### Problem statement
Return each line in the records below that includes "hmask".

--- Data Enclosed Below ---

-- ==== Sys2Proof/Tests/Slice0.lean ====
section
/-! SUPPORT. Our own tests: ill-formed terms that WellFormed refuses, one word per command written out from R92, one or
two single steps per command with results from `spec/95_test_vectors.md` or the rule's own example, and for every
obligation with hypotheses a state and operands that meet them (clause by clause, at the ends of the ranges). -/

namespace Sys2Proof.Tests

-- One theorem at a time: many small kernel evaluations at once need a thread each.
set_option Elab.async false

open Sys2Proof.Machine

/-- Does the step go on to a state with this property? -/
def after (o : Result) (p : State → Bool) : Bool :=
  match o with
  | .next s => p s
  | .fault _ => false
  | .refused _ => false

/-- The state after reset with some wire bytes loaded. -/
def withWire (data : Bytes) : State := State.reset.loadWire data
/-- The state after reset with a value in `V`. -/
def withValue (v : Double) : State := { State.reset with v := v }
/-- The state after reset with bytes in FRM. -/
def withFrame (f : Bytes) : State := { State.reset with frm := f }
/-- The state after reset with bytes in RXB. -/
def withQueue (b : Bytes) : State := { State.reset with rxb := b }
/-- The state after reset with the three subfield registers loaded. -/
def withSubfields (k c p : Half) : State := { State.reset with kind := k, coord := c, prec := p }

/-! ### WellFormed refuses (R85, R88) -/

theorem wellFormed_refuses_ldw : (Instr.ldw (List.replicate 256 0)).wellFormed = false := by decide +kernel
theorem wellFormed_push_replicate (n : Nat) : (Instr.push (List.replicate n 0)).wellFormed = decide (n ≤ 65535) := by
  simp [Instr.wellFormed]
theorem wellFormed_ldf_replicate (n : Nat) : (Instr.ldf (List.replicate n 0)).wellFormed = decide (n ≤ 65535) := by
  simp [Instr.wellFormed]
theorem wellFormed_refuses_push : (Instr.push (List.replicate 65536 0)).wellFormed = false :=
  (wellFormed_push_replicate 65536).trans (by decide)
theorem wellFormed_refuses_construct : (Instr.construct 0 (List.replicate 256 0)).wellFormed = false := by decide +kernel
theorem wellFormed_refuses_ldf : (Instr.ldf (List.replicate 65536 0)).wellFormed = false :=
  (wellFormed_ldf_replicate 65536).trans (by decide)

/-! ### Words written out from R92 -/

theorem decode_nop : decode [0x00] = .command .nop [] := by decide
theorem decode_reset : decode [0x01] = .command .reset [] := by decide
theorem decode_ldw : decode [0x10, 0x02, 0xA1, 0xB2] = .command (.ldw [0xA1, 0xB2]) [] := by decide
theorem decode_clrw : decode [0x10, 0x00] = .command (.ldw []) [] := by decide
theorem decode_ldv : decode [0x11, 0x40, 0x4C, 0xD6, 0xF8, 0x18, 0x00, 0x00, 0x01] =
    .command (.ldv 0x404CD6F818000001) [] := by decide
theorem decode_ldwf : decode [0x12, 0x01, 0x07, 0x06] = .command (.ldwf 0x0107 6) [] := by decide
theorem decode_ldid : decode [0x13, 0x20, 0x1B] = .command (.ldid 0x201B) [] := by decide
theorem decode_ldsub : decode [0x14, 0x20, 0x10, 0x00, 0x08, 0x00, 0x03] = .command (.ldsub 0x2010 0x0008 0x0003) [] := by
  decide
theorem decode_decf32 : decode [0x20] = .command .decf32 [] := by decide
theorem decode_decfp1220 : decode [0x21] = .command .decfp1220 [] := by decide
theorem decode_decfp1632 : decode [0x22] = .command .decfp1632 [] := by decide
theorem decode_decf64 : decode [0x23] = .command .decf64 [] := by decide
theorem decode_decp : decode [0x24] = .command .decp [] := by decide
theorem decode_encf32 : decode [0x28] = .command .encf32 [] := by decide
theorem decode_encfp1220 : decode [0x29] = .command .encfp1220 [] := by decide
theorem decode_encfp1632 : decode [0x2A] = .command .encfp1632 [] := by decide
theorem decode_encf64 : decode [0x2B] = .command .encf64 [] := by decide
theorem decode_encp : decode [0x2C] = .command .encp [] := by decide
theorem decode_diddec : decode [0x30] = .command .diddec [] := by decide
theorem decode_didenc : decode [0x31] = .command .didenc [] := by decide
theorem decode_dsize : decode [0x32] = .command .dsize [] := by decide
theorem decode_push : decode [0x40, 0x00, 0x03, 0xFA, 0xFF, 0x30] = .command (.push [0xFA, 0xFF, 0x30]) [] := by decide
theorem decode_split : decode [0x42, 0x01] = .command (.split 1) [] := by decide
theorem decode_validate : decode [0x43] = .command .validate [] := by decide
theorem decode_construct : decode [0x44, 0x42, 0x01, 0x04] = .command (.construct 0x42 [0x04]) [] := by decide
theorem decode_ldf : decode [0x45, 0x00, 0x02, 0xFA, 0xFF] = .command (.ldf [0xFA, 0xFF]) [] := by decide
theorem decode_spnext : decode [0x50] = .command .spnext [] := by decide

/-- R89: one byte of an unknown opcode, the rest decoded next. -/
theorem decode_unknown : decode [0x02, 0x43] = .illegal (.unknownOpcode 0x02) [0x43] := by decide
/-- R89: a truncated command is all the bytes. -/
theorem decode_truncated : decode [0x40, 0x00, 0x03, 0xFA, 0xFF] = .illegal (.truncated 0x40) [] := by decide
/-- Bytes after the command stay (R89). -/
theorem decode_leaves_rest : decode [0x10, 0x01, 0x55, 0x20, 0x21] = .command (.ldw [0x55]) [0x20, 0x21] := by decide

/-! ### The numbering of `spec/opcode_table.json` -/

theorem tableWord_ldid : decodeTableWord 24 0x1B2013 = some (.ldid 0x201B) := by decide
theorem tableWord_short_row : decodeTableWord 8 0x11 = some (.ldv 0) := by decide
theorem tableWord_unknown : decodeTableWord 8 0x33 = none := by decide
theorem step_runs_tableWord :
    after (step (State.reset.withFetchWord 24 0x1B2013)) (fun s => s.id == 0x201B && s.host == []) = true := by decide
theorem step_runs_short_row :
    after (step (State.reset.withFetchWord 8 0x44)) (fun s => s.frm == [0xFA, 0xFF, 0x00, 0x00, 0x01]) = true := by
  decide +kernel
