theorem decodeWord_faithful (w : Word) : Faithful w (decodeWord true w) := by
  rw [decodeWord]
  split
  case h_1 hg => exact decodeGroup0_faithful hg
  case h_2 hg | h_3 hg | h_11 hg | h_12 hg => exact .ok (address_eq_word hg)
  case h_4 hg | h_5 hg | h_7 hg | h_8 hg | h_13 hg => exact .ok (immediate_eq_word hg rfl)
  case h_6 hg | h_10 hg => exact decodeLowZero_faithful fun hn => nibbles_eq_word hg (congrArg _ hn)
  case h_9 hg => exact decodeGroup8_faithful hg
  case h_14 hg => exact .ok (nibbles_eq_word hg rfl)
  case h_15 hg => exact decodeGroupE_faithful hg
  case h_16 =>
    have hlt := (groupOf w).isLt
    simp only [imp_false] at *
    exact decodeGroupF_faithful (by omega)

/-- Every instruction's word is in a row of Table R100 that reads it back (R93). -/
theorem rowMatch (i : Instr) : RowMatch.Statement i := by
  cases i
  exacts [RowMatch.cls, RowMatch.ret, RowMatch.jp _, RowMatch.call _, RowMatch.seByte _ _, RowMatch.sneByte _ _,
    RowMatch.seReg _ _, RowMatch.sneReg _ _, RowMatch.ldByte _ _, RowMatch.addByte _ _, RowMatch.mov _ _,
    RowMatch.or _ _, RowMatch.and _ _, RowMatch.xor _ _, RowMatch.add _ _, RowMatch.sub _ _, RowMatch.shr _ _,
    RowMatch.subn _ _, RowMatch.shl _ _, RowMatch.ldI _, RowMatch.jpV0 _, RowMatch.rnd _ _, RowMatch.drw _ _ _,
    RowMatch.skp _, RowMatch.sknp _, RowMatch.ldVxDt _, RowMatch.ldDtVx _, RowMatch.ldStVx _, RowMatch.ldVxK _,
    RowMatch.addI _, RowMatch.ldF _, RowMatch.ldB _, RowMatch.storeRegs _, RowMatch.loadRegs _]

/-- Either decoder gives an encoded instruction back (R91 to R93). -/
@[simp] theorem decodeWord_encode (strict : Bool) (i : Instr) : decodeWord strict (encode i) = .ok i := by
  obtain ⟨r, hr, hcov, hread⟩ := rowMatch i
  rw [encodesAs_of_mem hr strict _ (eq_of_beq hcov), hread]

/-- Settles O3, by the row that covers the encoded word; its two bytes are that word again. -/
theorem decodeOfEncode : Obligations.DecodeOfEncode := by
  intro i strict rest _
  refine ⟨decodeWord_encode strict i, ?_⟩
  simp [encodeBytes, wordBytes, decodeBytes, opcodeOfBytes_wordBytes]

/-- Settles O4, by the branches of the strict decoder. -/
theorem encodeOfDecode : Obligations.EncodeOfDecode := by
  intro w i h
  rcases decodeWord_faithful w with ⟨j, hj, hw⟩ | he
  · obtain rfl : i = j := Except.ok.inj (h.symm.trans hj)
    exact hw
  · cases h.symm.trans he

/-! ## The table as a whole -/

/-- Two rows whose matches differ where both masks are set cover no word in common. -/
theorem OpRow.not_covers_both {r q : OpRow} (w : Word) (h : r.mat &&& q.mask ≠ q.mat &&& r.mask) :
    ¬ (r.covers w = true ∧ q.covers w = true) := by
  rintro ⟨hr, hq⟩
  have hr : w &&& r.mask = r.mat := eq_of_beq hr
  have hq : w &&& q.mask = q.mat := eq_of_beq hq
  apply h
  rw [← hr, ← hq, BitVec.and_assoc, BitVec.and_assoc, BitVec.and_comm r.mask]

/-- No row of a table covers the word, in the two spellings of the statements and of the proofs. -/
theorem uncovered_iff {rows : List OpRow} {w : Word} :
    (∀ r ∈ rows, r.covers w = false) ↔ ¬ ∃ r ∈ rows, r.covers w = true := by
  simp

/-- A word that no row covers is rejected by the strict decoder (R101). -/
theorem decodeWord_of_uncovered {w : Word} (h : ¬ ∃ r ∈ opcodeTable true, r.covers w = true) :
    decodeWord true w = .error (.unrecognizedOpcode w) := by
  rcases decodeWord_faithful w with ⟨i, -, rfl⟩ | he
  · obtain ⟨r, hr, hcov, -⟩ := rowMatch i
    exact absurd ⟨r, hr, hcov⟩ h
  · exact he

/-- Settles O1: the rows differ in pairs where both masks are set, and the decoder agrees with the table row by row. -/
theorem tableSelectsTheInstruction : Obligations.TableSelectsTheInstruction := by
  have hdiffer : (opcodeTable true).Pairwise (fun r q => r.mat &&& q.mask ≠ q.mat &&& r.mask) := by decide
  exact ⟨rfl, fun w => ⟨hdiffer.imp (OpRow.not_covers_both w), fun _ => decodeWord_of_covers id,
    fun h => decodeWord_of_uncovered (uncovered_iff.1 h)⟩⟩

/-! ## The loose decoder -/

/-- R108 widens the masks: the words of a row under the strict masks are in some row under the loose ones. -/
theorem exists_loose_row {w : Word} {r : OpRow} (hr : r ∈ opcodeTable true) (h : r.covers w = true) :
    ∃ q ∈ opcodeTable false, q.covers w = true := by
  have hwider : ∀ r ∈ opcodeTable true, ∃ q ∈ opcodeTable false,
      r.mask &&& q.mask = q.mask ∧ r.mat &&& q.mask = q.mat := by
    decide
  obtain ⟨q, hq, hmask, hmat⟩ := hwider r hr
  have h : w &&& r.mask = r.mat := eq_of_beq h
  refine ⟨q, hq, beq_iff_eq.2 ?_⟩
  rw [← hmask, ← BitVec.and_assoc, h, hmat]

/-- A word is covered by a row whose mask keeps the group and the low byte (the masks 0xF0FF). -/
theorem mask_of_immediate {w m a : Word} (hg : groupOf w &&& groupOf m = groupOf a) (hx : xOf w &&& xOf m = xOf a)
    (hkk : kkOf w &&& kkOf m = kkOf a) : w &&& m = a := by
  rw [← word_eq_immediate (w &&& m), ← word_eq_immediate a, ← hg, ← hx, ← hkk]
  simp [groupOf, xOf, kkOf, BitVec.extractLsb'_and]

/-- The row at place `k` covers a word whose group, second nibble and low byte agree with its match under its mask. -/
theorem exists_row_at {t : Bool} {w : Word} (k : Nat) (hk : k < (opcodeTable t).length)
    (hg : groupOf w &&& groupOf (opcodeTable t)[k].mask = groupOf (opcodeTable t)[k].mat)
    (hx : xOf w &&& xOf (opcodeTable t)[k].mask = xOf (opcodeTable t)[k].mat)
    (hkk : kkOf w &&& kkOf (opcodeTable t)[k].mask = kkOf (opcodeTable t)[k].mat) :
    ∃ q ∈ opcodeTable t, q.covers w = true :=
  ⟨_, List.getElem_mem hk, beq_iff_eq.2 (mask_of_immediate hg hx hkk)⟩

/-- Any word of group 0x5 or 0x9 is in row 7 or 8 of the loose table. -/
theorem exists_loose_row_of_group {w : Word} (h : (groupOf w).toNat = 5 ∨ (groupOf w).toNat = 9) :
    ∃ q ∈ opcodeTable false, q.covers w = true := by
  rcases h with hg | hg
  · refine exists_row_at 6 (by decide) ?_ BitVec.and_zero BitVec.and_zero
    rw [BitVec.eq_of_toNat_eq (y := 5#4) hg]; rfl
  · refine exists_row_at 7 (by decide) ?_ BitVec.and_zero BitVec.and_zero
    rw [BitVec.eq_of_toNat_eq (y := 9#4) hg]; rfl

/-- Any word of group 0x0 with the low byte of `CLS` or `RET` is in row 1 or 2 of the loose table. -/
theorem exists_loose_row_of_group0 {w : Word} (hg : (groupOf w).toNat = 0)
    (h : (kkOf w).toNat = 0xE0 ∨ (kkOf w).toNat = 0xEE) : ∃ q ∈ opcodeTable false, q.covers w = true := by
  have hg : groupOf w = 0#4 := BitVec.eq_of_toNat_eq hg
  rcases h with hkk | hkk
  · refine exists_row_at 0 (by decide) (by rw [hg]; rfl) BitVec.and_zero ?_
    rw [BitVec.eq_of_toNat_eq (y := 0xE0#8) hkk]; rfl
  · refine exists_row_at 1 (by decide) (by rw [hg]; rfl) BitVec.and_zero ?_
    rw [BitVec.eq_of_toNat_eq (y := 0xEE#8) hkk]; rfl
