/-! ### Buffer transfer -/

/-- LDBUF copies n stream octets to BUF[a..], first octet lowest; its errors as the rule orders them -/
def Obligations.LdbufLoads : Prop :=
  ∀ (s : State) (a n : U64), noError s →
    (s.bufcap < a.toNat + n.toNat → exec (.ldbuf a n) s = .next (failedWith s 6)) ∧
    (a.toNat + n.toNat ≤ s.bufcap → s.rxs.length < n.toNat →
      ∃ t, exec (.ldbuf a n) s = .next t ∧
        (∀ x, ¬(a.toNat ≤ x ∧ x < a.toNat + n.toNat) → bufRead t x = bufRead s x) ∧
        t = failedWith { s with buf := t.buf, rxs := [], draws := t.draws } 1) ∧
    (a.toNat + n.toNat ≤ s.bufcap → n.toNat ≤ s.rxs.length →
      ∃ t, exec (.ldbuf a n) s = .next t ∧
        (∀ i, i < n.toNat → some (bufRead t (a.toNat + i)) = s.rxs[i]?) ∧
        (∀ x, ¬(a.toNat ≤ x ∧ x < a.toNat + n.toNat) → bufRead t x = bufRead s x) ∧
        t = { s with buf := t.buf, rxs := s.rxs.drop n.toNat, responses := s.responses ++ [.ok] })

/-- STBUF sends BUF[a], ..., BUF[a+n-1] in one write, lowest address first, and leaves BUF alone -/
def Obligations.StbufSends : Prop :=
  ∀ (s : State) (a n : U64), noError s →
    (s.bufcap < a.toNat + n.toNat → exec (.stbuf a n) s = .next (failedWith s 6)) ∧
    (a.toNat + n.toNat ≤ s.bufcap →
      ∃ p : List Octet, p.length = n.toNat ∧ (∀ i, i < n.toNat → p[i]? = some (bufRead s (a.toNat + i))) ∧
        (hasRoom s.txcap n.toNat →
          exec (.stbuf a n) s = .next { s with txs := s.txs ++ p, txcap := capacityAfter s.txcap n.toNat,
                                               responses := s.responses ++ [.ok] }) ∧
        (∀ c : Nat, s.txcap = .octets c → c < n.toNat →
          exec (.stbuf a n) s = .next (failedWith { s with txs := s.txs ++ p.take c, txcap := .octets 0 } 2)))

/-- WRBUF writes BUF[a] alone, and is refused when a is not below BUFCAP -/
def Obligations.WrbufWrites : Prop :=
  ∀ (s : State) (a : U64) (v : Octet), noError s →
    (s.bufcap ≤ a.toNat → exec (.wrbuf a v) s = .next (failedWith s 6)) ∧
    (a.toNat < s.bufcap →
      ∃ t, exec (.wrbuf a v) s = .next t ∧ bufRead t a.toNat = v ∧ (∀ x, x ≠ a.toNat → bufRead t x = bufRead s x) ∧
        t = { s with buf := t.buf, responses := s.responses ++ [.ok] })

/-- RDBUF answers OK(zext BUF[a]) and changes nothing, and is refused when a is not below BUFCAP -/
def Obligations.RdbufReads : Prop :=
  ∀ (s : State) (a : U64),
    (noError s → s.bufcap ≤ a.toNat → exec (.rdbuf a) s = .next (failedWith s 6)) ∧
    (noError s → a.toNat < s.bufcap →
      exec (.rdbuf a) s =
        .next { s with responses := s.responses ++ [.okValue (BitVec.ofNat 64 (bufRead s a.toNat).toNat)] }) ∧
    (errorState s → exec (.rdbuf a) s = .next { s with responses := s.responses ++ [.err (errOf s.status)] })

/-- An octet written by WRBUF is what a following RDBUF of that address answers, and other addresses answer as before -/
def Obligations.WriteThenReadBuffer : Prop :=
  ∀ (s : State) (a b : U64) (v : Octet), noError s → a.toNat < s.bufcap → b.toNat < s.bufcap →
    ∃ t u, exec (.wrbuf a v) s = .next t ∧ exec (.rdbuf b) t = .next u ∧
      u.responses = s.responses ++
        [.ok, .okValue (BitVec.ofNat 64 (if b = a then v else bufRead s b.toNat).toNat)]

/-! ### System operations and reserved codes -/

/-- RDREG answers each register's contents widened with zeros, in the error state too, and ReservedField for numbers 6 and above -/
def Obligations.RdregReads : Prop :=
  ∀ s : State,
    exec (.rdreg 0) s = .next { s with responses := s.responses ++ [.okValue (BitVec.ofNat 64 s.ctrl.toNat)] } ∧
    exec (.rdreg 1) s = .next { s with responses := s.responses ++ [.okValue (BitVec.ofNat 64 s.status.toNat)] } ∧
    exec (.rdreg 2) s = .next { s with responses := s.responses ++
      [.okValue (BitVec.ofNat 64 ((if s.fin then 0x80 else 0) + s.opc.toNat))] } ∧
    exec (.rdreg 3) s = .next { s with responses := s.responses ++ [.okValue (if s.masked then 1 else 0)] } ∧
    exec (.rdreg 4) s = .next { s with responses := s.responses ++ [.okValue s.len] } ∧
    exec (.rdreg 5) s = .next { s with responses := s.responses ++
      [.okValue (BitVec.ofNat 64 (s.key.k0.toNat * 2 ^ 24 + s.key.k1.toNat * 2 ^ 16 + s.key.k2.toNat * 2 ^ 8 + s.key.k3.toNat))] } ∧
    (∀ r : Octet, 6 ≤ r.toNat →
      (noError s → exec (.rdreg r) s = .next (failedWith s 9)) ∧
      (errorState s → exec (.rdreg r) s = .next { s with responses := s.responses ++ [.err 9] }))
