-- ==== Sys2Proof/Tests/Slice0.lean ====
section
/-! SUPPORT. The tests: ill-formed terms, words written out from the spec's encodings, one step per instruction with the expected
values of spec/95_test_vectors.md (the vector is named), and for every statement a state and operands that meet its hypotheses. -/

namespace Sys2Proof.Machine.Tests

/-! ### Small states -/

/-- Reset with the environment of spec/95: 16 octets of buffer, a TX stream that accepts everything, `rxs` to be received. -/
def boot (rxs : List Octet) : State := { State.reset with bufcap := 16, rxs := rxs, txcap := .unlimited }

/-- The same with CTRL.RXREQ clear: the receiver does not require masking. -/
def client (rxs : List Octet) : State := { boot rxs with ctrl := 0x00 }

/-- The same with a TX stream that accepts `c` octets. -/
def room (c : Nat) : State := { boot [] with txcap := .octets c }

/-- A key loaded, and the buffer of the spec's masking vectors: octet `i` holds `i`, 12 octets. -/
def keyed (k0 k1 k2 k3 : Octet) : State :=
  { boot [] with key := ⟨k0, k1, k2, k3⟩, status := 0x40, bufcap := 12,
                 buf := [(0, 0), (1, 1), (2, 2), (3, 3), (4, 4), (5, 5), (6, 6), (7, 7), (8, 8), (9, 9), (10, 10), (11, 11)] }

/-- The buffer of the spec's STBUF vectors, and room for `c` octets. -/
def filled (c : Nat) : State :=
  { room c with buf := [(0, 0x10), (1, 0x11), (2, 0x12), (3, 0x13), (4, 0x14), (5, 0x15), (6, 0x16), (7, 0x17)] }

/-- A latched error 3, as after the reserved-bit rejection of the spec's program P5. -/
def broken : State := { boot [0x85, 0, 0, 0, 0] with status := 0x03 }

/-- The next state, if there is one. -/
def after (i : Instr) (s : State) : Option State :=
  match exec i s with
  | .next t => some t
  | .fault _ => none
  | .refused _ => none

/-- The last response. -/
def said (t : State) : Option Response := t.responses.getLast?

/-- The end of a host sequence, if it has one: the TX stream, the RX stream and the result. -/
def hostEnd {α : Type} (o : HostOutcome α) : Option (List Octet × List Octet × Except HostError α) :=
  match o with
  | .next (t, r) => some (t.txs, t.rxs, r)
  | .fault _ => none
  | .refused _ => none

/-! ### Ill-formed terms are refused -/

theorem test_wf_reserved10 : WellFormed (.reserved10 0x20) = false := by decide
theorem test_wf_reserved20 : WellFormed (.reserved20 0x40) = false := by decide
theorem test_wf_reserved40 : WellFormed (.reserved40 0x80) = false := by decide
theorem test_wf_reserved80 : WellFormed (.reserved80 0x7F) = false := by decide
theorem test_wf_rsvSet40 : WellFormed (.w0RsvSet40 0x81) = false := by decide
theorem test_wf_rsvSet20 : WellFormed (.w0RsvSet20 0x60) = false := by decide
theorem test_wf_rsvSet10 : WellFormed (.w0RsvSet10 0x30) = false := by decide
theorem test_wf_inline00 : WellFormed (.w1Inline00 true 64) = false := by decide
theorem test_wf_inline40 : WellFormed (.w1Inline40 true 96) = false := by decide
theorem test_wf_inline60 : WellFormed (.w1Inline60 true 112) = false := by decide
theorem test_wf_inline70 : WellFormed (.w1Inline70 true 120) = false := by decide
theorem test_wf_inline78 : WellFormed (.w1Inline78 true 124) = false := by decide
theorem test_wf_inline7C : WellFormed (.w1Inline7C true 126) = false := by decide

/-! ### Words written out from the spec's encodings: every constructor -/

/-- Commands (R101 to R103), with the octets of spec/95 parts 2 and 3. -/
theorem test_decode_codec_commands :
    decodeCommand [0x01] = .ok .dechdr ∧
    decodeCommand [0x02, 0x90] = .ok (.enchdr 0x10 true) ∧
    decodeCommand [0x02, 0x7F] = .ok (.enchdr 0x7F false) ∧
    decodeCommand [0x03] = .ok .declen ∧
    decodeCommand [0x04, 0x00, 0x01, 0x23, 0x45, 0x67, 0x89, 0xAB, 0xCD, 0xEF] = .ok (.enclen 0 false 0x0123456789ABCDEF) ∧
    decodeCommand [0x04, 0x02, 0, 0, 0, 0, 0, 0, 0, 0x05] = .ok (.enclen 1 false 5) ∧
    decodeCommand [0x04, 0x81, 0, 0, 0, 0, 0, 0, 0, 0x05] = .ok (.enclen 0x40 true 5) := by decide

theorem test_decode_mask_commands :
    decodeCommand [0x05] = .ok .ldkey ∧
    decodeCommand [0x06, 0x37, 0xFA, 0x21, 0x3D] = .ok (.setkey 0x37 0xFA 0x21 0x3D) ∧
    decodeCommand [0x07] = .ok .stkey ∧
    decodeCommand [0x08, 0, 0, 0, 0, 0, 0, 0, 3, 0, 0, 0, 0, 0, 0, 0, 6] = .ok (.applymask 3 6) := by decide

theorem test_decode_buffer_commands :
    decodeCommand [0x09, 0, 0, 0, 0, 0, 0, 0, 0x0C, 0, 0, 0, 0, 0, 0, 0, 0x04] = .ok (.ldbuf 12 4) ∧
    decodeCommand [0x0A, 0, 0, 0, 0, 0, 0, 0, 0x02, 0, 0, 0, 0, 0, 0, 0, 0x05] = .ok (.stbuf 2 5) ∧
    decodeCommand [0x0B, 0, 0, 0, 0, 0, 0, 0, 0x0F, 0xAA] = .ok (.wrbuf 15 0xAA) ∧
    decodeCommand [0x0C, 0xFF, 0xFF, 0xFF, 0xFF, 0xFF, 0xFF, 0xFF, 0xFF] = .ok (.rdbuf 0xFFFFFFFFFFFFFFFF) := by decide

theorem test_decode_system_commands :
    decodeCommand [0x0D, 0x06] = .ok (.rdreg 6) ∧
    decodeCommand [0x0E, 0x00, 0x02] = .ok (.wrreg 0 2) ∧
    decodeCommand [0x0E, 0x05, 0x00] = .ok (.wrreg 5 0) ∧
    decodeCommand [0x0F] = .ok .reset := by decide

theorem test_decode_reserved_commands :
    decodeCommand [0x00] = .ok .reserved00 ∧
    decodeCommand [0x10] = .ok (.reserved10 0x10) ∧ decodeCommand [0x1F] = .ok (.reserved10 0x1F) ∧
    decodeCommand [0x20] = .ok (.reserved20 0x20) ∧ decodeCommand [0x3F] = .ok (.reserved20 0x3F) ∧
    decodeCommand [0x40] = .ok (.reserved40 0x40) ∧ decodeCommand [0x7F] = .ok (.reserved40 0x7F) ∧
    decodeCommand [0x80] = .ok (.reserved80 0x80) ∧ decodeCommand [0xFF] = .ok (.reserved80 0xFF) := by decide

/-- Leading octets (R91, R92): bit 7 FIN, bits 3 to 0 the opcode. -/
theorem test_decode_leading_octets :
    decodeW0 [0x80] = .ok (.w0Continuation true) ∧ decodeW0 [0x01] = .ok (.w0Text false) ∧
    decodeW0 [0x82] = .ok (.w0Binary true) ∧ decodeW0 [0x83] = .ok (.w0Unknown3 true) ∧
    decodeW0 [0x04] = .ok (.w0Unknown4 false) ∧ decodeW0 [0x85] = .ok (.w0Unknown5 true) ∧
    decodeW0 [0x06] = .ok (.w0Unknown6 false) ∧ decodeW0 [0x87] = .ok (.w0Unknown7 true) ∧
    decodeW0 [0x88] = .ok (.w0Close true) ∧ decodeW0 [0x09] = .ok (.w0Ping false) ∧
    decodeW0 [0x8A] = .ok (.w0Pong true) ∧ decodeW0 [0x0B] = .ok (.w0UnknownB false) ∧
    decodeW0 [0x8C] = .ok (.w0UnknownC true) ∧ decodeW0 [0x0D] = .ok (.w0UnknownD false) ∧
    decodeW0 [0x8E] = .ok (.w0UnknownE true) ∧ decodeW0 [0x0F] = .ok (.w0UnknownF false) := by decide

/-- Leading octets with a reserved bit set (R105): spec/95 H6 to H10. -/
theorem test_decode_reserved_bits :
    decodeW0 [0x90] = .ok (.w0RsvSet10 0x90) ∧ decodeW0 [0xA1] = .ok (.w0RsvSet20 0xA1) ∧
    decodeW0 [0xC1] = .ok (.w0RsvSet40 0xC1) ∧ decodeW0 [0xF1] = .ok (.w0RsvSet40 0xF1) ∧
    decodeW0 [0x70] = .ok (.w0RsvSet40 0x70) ∧ decodeW0 [0x30] = .ok (.w0RsvSet20 0x30) := by decide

--- End of Enclosed Data ---

### Result for this exercise
  obtain ⟨q, hq, hmask, hmat⟩ := hwider r hr
  rw [← hmask, ← BitVec.and_assoc, h, hmat]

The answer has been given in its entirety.